In the beginning, there was the page…

Inasmuch as the second chapter of the development of XSL formatting is now being written with XSL-FO 2.0, here’s a version of its first chapter that was popular back at XML Prague 2010.

In the beginning, there was the page. And the page was without objects and void, and not a whole lot was upon the face of the page.

And XSL said, let there be text, and there was text.

And XSL saw the text, and they divided the text from the page. And XSL called the text the region-body, and the space they called the margins. And the region-body and the margins were the first formatting.

And XSL said, let there be blocks in the midst of the text, and let them divide the text from the text. And it was so. And the text with blocks was the second formatting.

And XSL said, let there be regions in the edges of the page to hold static content, and let them be for page numbers and running heads, and it was so.

And XSL made the two page sides, the recto for the right hand side and the verso for the left.
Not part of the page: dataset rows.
theorem test_witness_InjectionRows :
    (∀ st ∈ ([0, 4, 5] : List Nat), ∀ pt ∈ ([0, 3] : List Nat), let s := put [(.inj 3, Inj.CFG_POINT, pt)] (injIn st);
     let w := fw Inj.CMD_ARM 1;
     Accepts .keeper (.inj 3) 0x1C w s ∧ fieldOf w Inj.CMD_ARM = 1 ∧ fieldOf w Inj.CMD_STOP = 0 ∧ fieldOf w Inj.CMD_START = 0 ∧
       injState s 3 = st ∧ injOwnerOk s 3 = true ∧ getF s (.inj 3) Inj.CFG_POINT = pt) ∧
    (let w := fw Inj.CMD_START 1;
     Accepts .keeper (.inj 3) 0x1C w (injIn 1) ∧ fieldOf w Inj.CMD_START = 1 ∧ fieldOf w Inj.CMD_STOP = 0 ∧
       fieldOf w Inj.CMD_ARM = 0 ∧ injState (injIn 1) 3 = 1) ∧
    (∀ st ∈ ([0, 1, 2, 3] : List Nat), let w := fw Inj.CMD_STOP 1;
     Accepts .keeper (.inj 3) 0x1C w (injIn st) ∧ fieldOf w Inj.CMD_STOP = 1 ∧ fieldOf w Inj.CMD_ARM = 0 ∧
       injState (injIn st) 3 = st) ∧
    (let s := modInj 3 (fun x => { x with j := 9 }) (put [(.inj 3, Inj.N, 9)] (injIn 2));
     live s (.inj 3) = true ∧ injState s 3 = 2 ∧ getF s (.inj 3) Inj.N ≠ 0 ∧
       getF s (.inj 3) Inj.N ≤ (s.inj[(3 : Fin 4)]).j + getF s (.inj 3) Inj.CFG_TAPER) ∧
    (let s := modInj 3 (fun x => { x with taper := 2 ^ 20 }) (injIn 3);
     live s (.inj 3) = true ∧ injState s 3 = 3 ∧ getF s (.inj 3) Inj.CFG_TAPER ≤ (s.inj[(3 : Fin 4)]).taper) := by
  refine ⟨?_, ?_, ?_, ?_, ?_⟩ <;> decide +kernel

theorem test_witness_InjectionAndCaptureRows :
    (∀ st ∈ ([0, 3] : List Nat), ∀ r ∈ ([0, 1] : List Nat), let s := put [(.cap, Cap.CFG_ROLL, r)] (capIn st);
     let w := fw Cap.CMD_ARM 1;
     Accepts .keeper .cap 0x1C w s ∧ fieldOf w Cap.CMD_STOP = 0 ∧ fieldOf w Cap.CMD_ARM = 1 ∧ fieldOf w Cap.CMD_TRIG = 0 ∧
       capState s = st ∧ getF s .cap Cap.CFG_ROLL = r) ∧
    (∀ st ∈ ([0, 1, 2, 3, 4] : List Nat), let w := fw Cap.CMD_STOP 1;
     Accepts .keeper .cap 0x1C w (capIn st) ∧ fieldOf w Cap.CMD_STOP = 1 ∧ capState (capIn st) = st) ∧
    (let s := put [(.cap, Cap.TRIG_MODE, 4)] (capIn 1);
     let w := fw Cap.CMD_TRIG 1;
     Accepts .keeper .cap 0x1C w s ∧ fieldOf w Cap.CMD_STOP = 0 ∧ fieldOf w Cap.CMD_ARM = 0 ∧ fieldOf w Cap.CMD_TRIG = 1 ∧
       capState s = 1 ∧ getF s .cap Cap.TRIG_MODE = 4) ∧
    (awake base = true ∧ underReset base .cap = false ∧ isolated base .cap = false ∧ Agent.keeper.code = owner base .cap ∧
      running base .cap = false ∧ capState (capIn 4) = 4 ∧ awake (capIn 4) = true ∧
      Agent.keeper.code = owner (capIn 4) .cap) ∧
    (let s := modCap (fun c => { c with due := [(320, false)] }) (capIn 1);
     live s .cap = true ∧ running s .cap = true ∧ capFull s = false ∧ capDue s = some (320, false, none) ∧ s.cap.staged = none ∧
       s.cap.gbDue = false ∧ getF s .cap Cap.WP < capC s) ∧
    (let s := modCap (fun c => { c with post := 2 ^ 20 }) (capIn 2);
     live s .cap = true ∧ capFull s = true) ∧
    (∀ rp ∈ ([0, 15, 16, 7] : List Nat),
     let s := modCap (fun c => { c with staged := some (16, 0), commitDue := true, rp := rp }) (put [(.cap, Cap.WP, 7)] (capIn 4));
     live s .cap = true ∧ s.cap.staged = some (16, 0) ∧ s.cap.commitDue = true ∧ capState s = 4 ∧ s.cap.rp = rp ∧
       (s.cap.rp = getF s .cap Cap.WP ↔ rp = 7)) ∧
    (∀ rp ∈ ([0, 15, 99] : List Nat), let s := modCap (fun c => { c with rp := rp, rpLen := some 100 }) base;
     (s.cap.rpLen.getD 16 = 100 ∧ (rp = 0 → s.cap.rp + 1 < 16) ∧ (rp = 15 → 16 ≤ s.cap.rp + 1) ∧ (rp = 99 → 100 ≤ s.cap.rp + 1))) ∧
    (capIn 4).cap.commitDue = false := by
  refine ⟨?_, ?_, ?_, ?_, ?_, ?_, ?_, ?_, ?_⟩ <;> decide +kernel
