-- ==== Sys2Proof/Syntax.lean ====
section
/-! DEFINITION. The instructions: one constructor per row of spec/opcode_table.json. The CMD rows
are the engine's commands (30_encoding.md R73), the CTRL1 rows the controller's FTP opcodes
(R83), and the five RESERVED_CMD rows the words the block rejects (R76, R84). -/

namespace Sys2Proof

/-- One constructor per row of the opcode table. -/
inductive Instr where
  /-- EWM: EnterWriteMode(m), m the erase mask (R108). -/
  | ewm (m : BitVec 5)
  /-- ERM: EnterReadMode (R111). -/
  | erm
  /-- ETM: ExitTestMode (R112). -/
  | etm
  /-- RDS: ReadSector(i); an index above 4 is rejected (R114, R75). -/
  | rds (i : BitVec 5)
  /-- WRS: WriteSector(i); an index above 4 is rejected (R117, R75). -/
  | wrs (i : BitVec 5)
  /-- OP_READ with CTRL_1's SER field (R135). -/
  | opRead (ser : BitVec 5)
  /-- OP_WRITE_PL (R136). -/
  | opWritePl (ser : BitVec 5)
  /-- OP_WRITE_SER (R137). -/
  | opWriteSer (ser : BitVec 5)
  /-- OP_READ_PL (R138). -/
  | opReadPl (ser : BitVec 5)
  /-- OP_READ_SER (R139). -/
  | opReadSer (ser : BitVec 5)
  /-- OP_ERASE_SECTORS (R140). -/
  | opEraseSectors (ser : BitVec 5)
  /-- OP_PROG_SECTOR (R141). -/
  | opProgSector (ser : BitVec 5)
  /-- OP_SOFT_PROG (R142). -/
  | opSoftProg (ser : BitVec 5)
  /-- RESERVED_CMD, code 0 (R84). -/
  | reservedCode0 (x : BitVec 5)
  /-- RESERVED_CMD, code 6 (R84). -/
  | reservedCode6 (x : BitVec 5)
  /-- RESERVED_CMD, code 7 (R84). -/
  | reservedCode7 (x : BitVec 5)
  /-- RESERVED_CMD, code 2 with a nonzero ARG (R76). -/
  | ermArg (a : BitVec 5)
  /-- RESERVED_CMD, code 3 with a nonzero ARG (R76). -/
  | etmArg (a : BitVec 5)
  deriving DecidableEq, Repr

end Sys2Proof
end

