-- ==== Sys2Proof/Laws/State.lean ====
section
/-! SUPPORT. What each named update of the state does to each field, true by definition: a proof
simplifies with these and unfolds no record update. -/

namespace Sys2Proof.Machine

@[simp] theorem latch_params (c : Byte) (s : State) :
    (latch c s).params = s.params := rfl
@[simp] theorem latch_cmd (c : Byte) (s : State) :
    (latch c s).cmd = s.cmd := rfl
@[simp] theorem latch_port (c : Byte) (s : State) :
    (latch c s).port = s.port := rfl
@[simp] theorem latch_portWritten (c : Byte) (s : State) :
    (latch c s).portWritten = s.portWritten := rfl
@[simp] theorem latch_sb (c : Byte) (s : State) :
    (latch c s).sb = s.sb := rfl
@[simp] theorem latch_sbWritten (c : Byte) (s : State) :
    (latch c s).sbWritten = s.sbWritten := rfl
@[simp] theorem latch_result (c : Byte) (s : State) :
    (latch c s).result = s.result := rfl
@[simp] theorem latch_pollcnt (c : Byte) (s : State) :
    (latch c s).pollcnt = 0 := rfl
@[simp] theorem latch_pollLimit (c : Byte) (s : State) :
    (latch c s).pollLimit = s.pollLimit := rfl
@[simp] theorem latch_phase (c : Byte) (s : State) :
    (latch c s).phase = s.phase := rfl
@[simp] theorem latch_script (c : Byte) (s : State) :
    (latch c s).script = s.script := rfl
@[simp] theorem latch_sp (c : Byte) (s : State) :
    (latch c s).sp = s.sp := rfl
@[simp] theorem latch_plc (c : Byte) (s : State) :
    (latch c s).plc = 0 := rfl
@[simp] theorem latch_lcmd (c : Byte) (s : State) :
    (latch c s).lcmd = c := rfl
@[simp] theorem latch_lport (c : Byte) (s : State) :
    (latch c s).lport = s.port := rfl
@[simp] theorem latch_out (c : Byte) (s : State) :
    (latch c s).out = s.out := rfl
@[simp] theorem latch_ctrls (c : Byte) (s : State) :
    (latch c s).ctrls = s.ctrls := rfl
@[simp] theorem latch_prog (c : Byte) (s : State) :
    (latch c s).prog = s.prog := rfl
@[simp] theorem latch_hostMem (c : Byte) (s : State) :
    (latch c s).hostMem = s.hostMem := rfl
@[simp] theorem latch_stage (c : Byte) (s : State) :
    (latch c s).stage = s.stage := rfl
@[simp] theorem latch_hostRead (c : Byte) (s : State) :
    (latch c s).hostRead = s.hostRead := rfl
@[simp] theorem latch_hostResult (c : Byte) (s : State) :
    (latch c s).hostResult = s.hostResult := rfl
@[simp] theorem latch_sched (c : Byte) (s : State) :
    (latch c s).sched = s.sched := rfl
@[simp] theorem latch_envMode (c : Byte) (s : State) :
    (latch c s).envMode = s.envMode := rfl
@[simp] theorem latch_answers (c : Byte) (s : State) :
    (latch c s).answers = s.answers := rfl
@[simp] theorem latch_draws (c : Byte) (s : State) :
    (latch c s).draws = s.draws := rfl
@[simp] theorem latch_trace (c : Byte) (s : State) :
    (latch c s).trace = s.trace := rfl
@[simp] theorem latch_recorded (c : Byte) (s : State) :
    (latch c s).recorded = recordPort s := rfl

@[simp] theorem reject_params (e : ResultCode) (s : State) :
    (reject e s).params = s.params := rfl
@[simp] theorem reject_cmd (e : ResultCode) (s : State) :
    (reject e s).cmd = s.cmd := rfl
@[simp] theorem reject_port (e : ResultCode) (s : State) :
    (reject e s).port = s.port := rfl
@[simp] theorem reject_portWritten (e : ResultCode) (s : State) :
    (reject e s).portWritten = s.portWritten := rfl
@[simp] theorem reject_sb (e : ResultCode) (s : State) :
    (reject e s).sb = s.sb := rfl
@[simp] theorem reject_sbWritten (e : ResultCode) (s : State) :
    (reject e s).sbWritten = s.sbWritten := rfl
@[simp] theorem reject_result (e : ResultCode) (s : State) :
    (reject e s).result = e := rfl
@[simp] theorem reject_pollcnt (e : ResultCode) (s : State) :
    (reject e s).pollcnt = s.pollcnt := rfl
@[simp] theorem reject_pollLimit (e : ResultCode) (s : State) :
    (reject e s).pollLimit = s.pollLimit := rfl
@[simp] theorem reject_phase (e : ResultCode) (s : State) :
    (reject e s).phase = s.phase := rfl
@[simp] theorem reject_script (e : ResultCode) (s : State) :
    (reject e s).script = s.script := rfl
@[simp] theorem reject_sp (e : ResultCode) (s : State) :
    (reject e s).sp = s.sp := rfl
@[simp] theorem reject_plc (e : ResultCode) (s : State) :
    (reject e s).plc = s.plc := rfl
@[simp] theorem reject_lcmd (e : ResultCode) (s : State) :
    (reject e s).lcmd = s.lcmd := rfl
@[simp] theorem reject_lport (e : ResultCode) (s : State) :
    (reject e s).lport = s.lport := rfl
@[simp] theorem reject_out (e : ResultCode) (s : State) :
    (reject e s).out = s.out := rfl
@[simp] theorem reject_ctrls (e : ResultCode) (s : State) :
    (reject e s).ctrls = s.ctrls := rfl
@[simp] theorem reject_prog (e : ResultCode) (s : State) :
    (reject e s).prog = s.prog := rfl
@[simp] theorem reject_hostMem (e : ResultCode) (s : State) :
    (reject e s).hostMem = s.hostMem := rfl
@[simp] theorem reject_stage (e : ResultCode) (s : State) :
    (reject e s).stage = s.stage := rfl
@[simp] theorem reject_hostRead (e : ResultCode) (s : State) :
    (reject e s).hostRead = s.hostRead := rfl
@[simp] theorem reject_hostResult (e : ResultCode) (s : State) :
    (reject e s).hostResult = s.hostResult := rfl
@[simp] theorem reject_sched (e : ResultCode) (s : State) :
    (reject e s).sched = s.sched := rfl
@[simp] theorem reject_envMode (e : ResultCode) (s : State) :
    (reject e s).envMode = s.envMode := rfl
@[simp] theorem reject_answers (e : ResultCode) (s : State) :
    (reject e s).answers = s.answers := rfl
@[simp] theorem reject_draws (e : ResultCode) (s : State) :
    (reject e s).draws = s.draws := rfl
@[simp] theorem reject_trace (e : ResultCode) (s : State) :
    (reject e s).trace = s.trace := rfl
@[simp] theorem reject_recorded (e : ResultCode) (s : State) :
    (reject e s).recorded = s.recorded := rfl

@[simp] theorem start_params (l : List MicroOp) (s : State) :
    (start l s).params = s.params := rfl
@[simp] theorem start_cmd (l : List MicroOp) (s : State) :
    (start l s).cmd = s.cmd := rfl
@[simp] theorem start_port (l : List MicroOp) (s : State) :
    (start l s).port = s.port := rfl
@[simp] theorem start_portWritten (l : List MicroOp) (s : State) :
    (start l s).portWritten = s.portWritten := rfl
@[simp] theorem start_sb (l : List MicroOp) (s : State) :
    (start l s).sb = s.sb := rfl
@[simp] theorem start_sbWritten (l : List MicroOp) (s : State) :
    (start l s).sbWritten = s.sbWritten := rfl
@[simp] theorem start_result (l : List MicroOp) (s : State) :
    (start l s).result = s.result := rfl
@[simp] theorem start_pollcnt (l : List MicroOp) (s : State) :
    (start l s).pollcnt = s.pollcnt := rfl
@[simp] theorem start_pollLimit (l : List MicroOp) (s : State) :
    (start l s).pollLimit = s.pollLimit := rfl
@[simp] theorem start_phase (l : List MicroOp) (s : State) :
    (start l s).phase = .issue := rfl
@[simp] theorem start_script (l : List MicroOp) (s : State) :
    (start l s).script = l := rfl
@[simp] theorem start_sp (l : List MicroOp) (s : State) :
    (start l s).sp = 0 := rfl
@[simp] theorem start_plc (l : List MicroOp) (s : State) :
    (start l s).plc = s.plc := rfl
@[simp] theorem start_lcmd (l : List MicroOp) (s : State) :
    (start l s).lcmd = s.lcmd := rfl
@[simp] theorem start_lport (l : List MicroOp) (s : State) :
    (start l s).lport = s.lport := rfl
@[simp] theorem start_out (l : List MicroOp) (s : State) :
    (start l s).out = s.out := rfl
@[simp] theorem start_ctrls (l : List MicroOp) (s : State) :
    (start l s).ctrls = s.ctrls := rfl
@[simp] theorem start_prog (l : List MicroOp) (s : State) :
    (start l s).prog = s.prog := rfl
@[simp] theorem start_hostMem (l : List MicroOp) (s : State) :
    (start l s).hostMem = s.hostMem := rfl
@[simp] theorem start_stage (l : List MicroOp) (s : State) :
    (start l s).stage = s.stage := rfl
@[simp] theorem start_hostRead (l : List MicroOp) (s : State) :
    (start l s).hostRead = s.hostRead := rfl
@[simp] theorem start_hostResult (l : List MicroOp) (s : State) :
    (start l s).hostResult = s.hostResult := rfl
@[simp] theorem start_sched (l : List MicroOp) (s : State) :
    (start l s).sched = s.sched := rfl
@[simp] theorem start_envMode (l : List MicroOp) (s : State) :
    (start l s).envMode = s.envMode := rfl
@[simp] theorem start_answers (l : List MicroOp) (s : State) :
    (start l s).answers = s.answers := rfl
@[simp] theorem start_draws (l : List MicroOp) (s : State) :
    (start l s).draws = s.draws := rfl
@[simp] theorem start_trace (l : List MicroOp) (s : State) :
    (start l s).trace = s.trace := rfl
@[simp] theorem start_recorded (l : List MicroOp) (s : State) :
    (start l s).recorded = s.recorded := rfl
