-- ==== Sys2Proof/Tests/Slice0.lean ====
section
/-! SUPPORT. Tests against the spec's own words and vectors, and one witness per statement that has
hypotheses: a concrete state and operands that meet them. -/

namespace Sys2Proof.Tests

open Sys2Proof.Machine

/-! ### WellFormed refuses what is no word of its row -/

theorem test_wf_ermArg_zero : (Instr.ermArg 0#5).wf = false := by decide

theorem test_wf_etmArg_zero : (Instr.etmArg 0#5).wf = false := by decide

theorem test_wf_argument_rows : (Instr.ermArg 1#5).wf = true ∧ (Instr.etmArg 31#5).wf = true := by
  decide

theorem test_legal_index_bound :
    (Instr.rds 4#5).legal = true ∧ (Instr.rds 5#5).legal = false ∧
      (Instr.wrs 4#5).legal = true ∧ (Instr.wrs 5#5).legal = false := by decide

theorem test_legal_reserved :
    (Instr.reservedCode0 0#5).legal = false ∧ (Instr.reservedCode6 0#5).legal = false ∧
      (Instr.reservedCode7 0#5).legal = false ∧ (Instr.ermArg 1#5).legal = false ∧
      (Instr.etmArg 1#5).legal = false := by decide

/-! ### Decoding: words written out from R73, R77 and R83 -/

theorem test_decode_ewm : decodeCmd 0b10101001#8 = .ewm 0b10101#5 := by decide

theorem test_decode_erm : decodeCmd 0b00000010#8 = .erm := by decide

theorem test_decode_etm : decodeCmd 0b00000011#8 = .etm := by decide

theorem test_decode_rds : decodeCmd 0b00011100#8 = .rds 3#5 := by decide

theorem test_decode_wrs : decodeCmd 0b00001101#8 = .wrs 1#5 := by decide

theorem test_decode_reserved0 : decodeCmd 0b11111000#8 = .reservedCode0 31#5 := by decide

theorem test_decode_reserved6 : decodeCmd 0b00001110#8 = .reservedCode6 1#5 := by decide

theorem test_decode_reserved7 : decodeCmd 0b00000111#8 = .reservedCode7 0#5 := by decide

theorem test_decode_ermArg : decodeCmd 0b10000010#8 = .ermArg 0b10000#5 := by decide

theorem test_decode_etmArg : decodeCmd 0b00001011#8 = .etmArg 1#5 := by decide

theorem test_decode_opRead : decodeCtrl1 0b00000000#8 = .opRead 0#5 := by decide

theorem test_decode_opWritePl : decodeCtrl1 0b00000001#8 = .opWritePl 0#5 := by decide

theorem test_decode_opWriteSer : decodeCtrl1 0b01010010#8 = .opWriteSer 0b01010#5 := by decide

theorem test_decode_opReadPl : decodeCtrl1 0b00000011#8 = .opReadPl 0#5 := by decide

theorem test_decode_opReadSer : decodeCtrl1 0b00000100#8 = .opReadSer 0#5 := by decide

theorem test_decode_opEraseSectors : decodeCtrl1 0b00000101#8 = .opEraseSectors 0#5 := by decide

theorem test_decode_opProgSector : decodeCtrl1 0b00000110#8 = .opProgSector 0#5 := by decide

theorem test_decode_opSoftProg : decodeCtrl1 0b00000111#8 = .opSoftProg 0#5 := by decide

/-- A word is one byte; no word, no instruction. -/
theorem test_decode_no_word : decode .cmd [] = .error .noWord := rfl

/-! ### Small states -/

/-- Reset, with a host program. -/
def withProg (prog : List HostAction) : State := { State.reset with prog := prog }

/-- An ERM command whose next move is the issue step of micro-op `sp`, with fixed answers. -/
def issuing (sp : Nat) (script : List MicroOp) (answers : List (Option EnvMove)) : State :=
  { State.reset with
    phase := .issue, script := script, sp := sp, lcmd := 0x02#8, answers := answers
    envMode := .free }

/-- The same with the transaction of that micro-op outstanding. -/
def waiting (sp : Nat) (script : List MicroOp) (out : Request)
    (answers : List (Option EnvMove)) : State :=
  { issuing sp script answers with phase := .wait, out := some out }

/-- A poll loop alone. -/
def pollScript : List MicroOp := [.poll 0x96#8]

/-- Its request. -/
def pollRequest : Request := ⟨0, .rd, 0x96#8, 1, []⟩

/-- The first request of ERM. -/
def unlockRequest : Request := ⟨0, .wr, 0x95#8, 1, [0x47#8]⟩

/-- A sector of which byte 0 has the request bit set. -/
def busySector : Sector := Sector.fill 0x20#8

/-- A sector of which byte 0 has the request bit clear and every other bit set. -/
def clearSector : Sector := Sector.fill 0xDF#8

/-- A controller unlocked, idle, with RW = PL = eight bytes 0x5A, all sectors erased. -/
def testController : Controller :=
  { Controller.powerUp with
    pwd := 0x47#8, rw := Sector.fill 0x5A#8, pl := Sector.fill 0x5A#8, erased := 0x1F#5
    nvm := memWriteSector [] 16 (Sector.fill 0x77#8) }

/-- Reset, with that controller changed by `f` at port 0. -/
def withController (f : Controller → Controller) : State :=
  { State.reset with ctrls := [(0, f testController)] }

/-- Forty bytes 1, 2, ... 40. -/
def testImage : List Byte := (List.range 40).map fun n => BitVec.ofNat 8 (n + 1)

/-- The outcome is a next state of which `f` holds. -/
def nextIs (f : State → Bool) : Host.Outcome State Fault Refusal → Bool
  | .next s => f s
  | .fault _ => false
  | .refused _ => false

/-- The outcome is that refusal. -/
def refusedAs (r : Refusal) : Host.Outcome State Fault Refusal → Bool
  | .next _ => false
  | .fault _ => false
  | .refused q => decide (q = r)

/-! ### One step of each instruction -/

/-- R108: EWM 0x1F: twelve micro-ops, the fourth writes 0xFA at CTRL_1 (R82). -/
theorem test_ewm_starts : nextIs (fun t => decide (t.phase = .issue ∧ t.script.length = 12 ∧
    t.script[3]? = some (.w1 0x97#8 0xFA#8))) (step (withProg [.cmd 0xF9#8])) = true := by decide

/-- R74: EWM 0 is accepted and runs the whole handshake. -/
theorem test_ewm_empty_mask : nextIs (fun t => decide (t.phase = .issue ∧ t.script.length = 12 ∧
    t.script[3]? = some (.w1 0x97#8 0x02#8))) (step (withProg [.cmd 0x01#8])) = true := by decide

/-- R111: ERM: unlock, CTRL_0 0x00, CTRL_0 0xC0. -/
theorem test_erm_starts : nextIs (fun t => decide (t.script =
    [.w1 0x95#8 0x47#8, .w1 0x96#8 0x00#8, .w1 0x96#8 0xC0#8]))
    (step (withProg [.cmd 0x02#8])) = true := by decide

/-- R112: ETM: the two bytes {0x40, 0x00} at CTRL_0, then 0x00 to the password register. -/
theorem test_etm_starts : nextIs (fun t => decide (t.script =
    [.w2 0x96#8 0x40#8 0x00#8, .w1 0x95#8 0x00#8])) (step (withProg [.cmd 0x03#8])) = true := by
  decide

/-- R114: RDS 4 submits 0xE4. -/
theorem test_rds_submits : nextIs (fun t => decide (t.script[2]? = some (.w1 0x96#8 0xE4#8)))
    (step (withProg [.cmd 0x24#8])) = true := by decide

/-- R75, R144: RDS 5: STATUS = 0x04 (ArgError in bits 3:1, not busy), no transaction. -/
theorem test_rds_bad_index : nextIs (fun t => decide (status t = 0x04#8 ∧ t.out = none))
    (step (withProg [.cmd 0x2C#8])) = true := by decide

/-- R117, R118: WRS 3 writes the eight SB bytes first and program-sector's submit is 0xE3. -/
theorem test_wrs_order : nextIs (fun t => decide (t.script[0]? = some (.w8sb 0x53#8) ∧
    t.script[6]? = some (.w1 0x96#8 0xE3#8))) (step (withProg [.cmd 0x1D#8])) = true := by decide

/-- R75, R144: WRS 31: ArgError. -/
theorem test_wrs_bad_index : nextIs (fun t => decide (status t = 0x04#8 ∧ t.phase = .idle))
    (step (withProg [.cmd 0xFD#8])) = true := by decide

/-- R84, R144: the reserved words: STATUS = 0x06 (IllegalCommand). -/
theorem test_reserved_rejected : ∀ c ∈ [0x00#8, 0x06#8, 0x07#8, 0x0A#8, 0x0B#8],
    nextIs (fun t => decide (status t = 0x06#8 ∧ t.phase = .idle ∧ t.out = none))
      (step (withProg [.cmd c])) = true := by decide

/-- R135: OP_READ with sector select 2. -/
theorem test_opRead : nextIs (fun t => decide ((controller t).rw = Sector.fill 0x77#8))
    (exec (.opRead 0#5) (withController fun c => { c with c0 := 0xE2#8 })) = true := by decide

/-- R136. -/
theorem test_opWritePl : nextIs (fun t => decide ((controller t).pl = Sector.fill 0x33#8))
    (exec (.opWritePl 0#5) (withController fun c => { c with rw := Sector.fill 0x33#8 })) = true := by
  decide

/-- R137: SER is C1[7:3] and SOFT is cleared. -/
theorem test_opWriteSer : nextIs (fun t => decide ((controller t).ser = 0x15#5 ∧
    (controller t).soft = false))
    (exec (.opWriteSer 0x15#5) (withController fun c => { c with soft := true })) = true := by
  decide

/-- R142. -/
theorem test_opSoftProg : nextIs (fun t => (controller t).soft)
    (exec (.opSoftProg 0#5) (withController id)) = true := by decide

/-- R140: a masked sector is erased, another is kept. -/
theorem test_opEraseSectors : nextIs (fun t => decide (
    nvmRead (controller t) 2 = Sector.fill 0x00#8 ∧ (controller t).erased = 0x04#5))
    (exec (.opEraseSectors 0#5)
      (withController fun c => { c with soft := true, ser := 0x04#5, erased := 0#5 })) = true := by
  decide

/-- R140: "skipping the soft-program step causes the erase to fail silently". -/
theorem test_opErase_without_soft : nextIs (fun t => decide (
    nvmRead (controller t) 2 = Sector.fill 0x77#8 ∧ (controller t).busyop = none))
    (exec (.opEraseSectors 0#5)
      (withController fun c => { c with soft := false, ser := 0x1F#5 })) = true := by decide

/-- R141: an erased sector takes PL and is no longer erased. -/
theorem test_opProgSector : nextIs (fun t => decide (
    nvmRead (controller t) 4 = Sector.fill 0x5A#8 ∧ (controller t).erased = 0x0F#5 ∧
      nvmRead (controller t) 2 = Sector.fill 0x77#8))
    (exec (.opProgSector 0#5) (withController fun c => { c with c0 := 0xE4#8 })) = true := by decide

/-- R138, R139. -/
theorem test_unspecified_opcodes :
    refusedAs .readPlUnspecified (exec (.opReadPl 0#5) State.reset) = true ∧
      refusedAs .readSerUnspecified (exec (.opReadSer 0#5) State.reset) = true := by decide

/-- R131: the password gate: a locked controller ignores CTRL_1. -/
theorem test_password_gate :
    (refWrite Config.defaults 0 ⟨0, .wr, 0x97#8, 1, [0xFA#8]⟩
      { testController with pwd := 0x00#8 }).c1 = 0x00#8 ∧
      (refWrite Config.defaults 0 ⟨0, .wr, 0x97#8, 1, [0xFA#8]⟩ testController).c1 = 0xFA#8 := by
  decide

/-- R131, R112, R60: after a failed write a password write still sets PWD, and a write of RWBUF RW. -/
theorem test_any_state_recovers :
    (refWrite Config.defaults 0 ⟨0, .wr, 0x95#8, 1, [0x00#8]⟩ (failedWrite 0)).pwd = 0x00#8 ∧
      (refWrite Config.defaults 0 ⟨0, .wr, 0x53#8, 8, sectorBytes (Sector.fill 0x11#8)⟩
        (failedWrite 0)).rw = Sector.fill 0x11#8 := ⟨rfl, rfl⟩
And XSL set them in the page masters to apply to all pages. And the recto and the verso were the third formatting.

And XSL said, let the blocks bring forth abundantly inline objects and properties that apply to them.

And XSL created fo:character and every inline FO after their kind, and every property after its kind, and it was good.

And the inline FOs and properties were the fourth formatting.

And XSL said, let users make graphics, and tables, and columns, and side floats and other areas. And the graphics and tables and columns and side floats were the fifth formatting.

Then XSL did errata until XSL 1.1, which added change bars, table markers, indexing FOs and much that was good.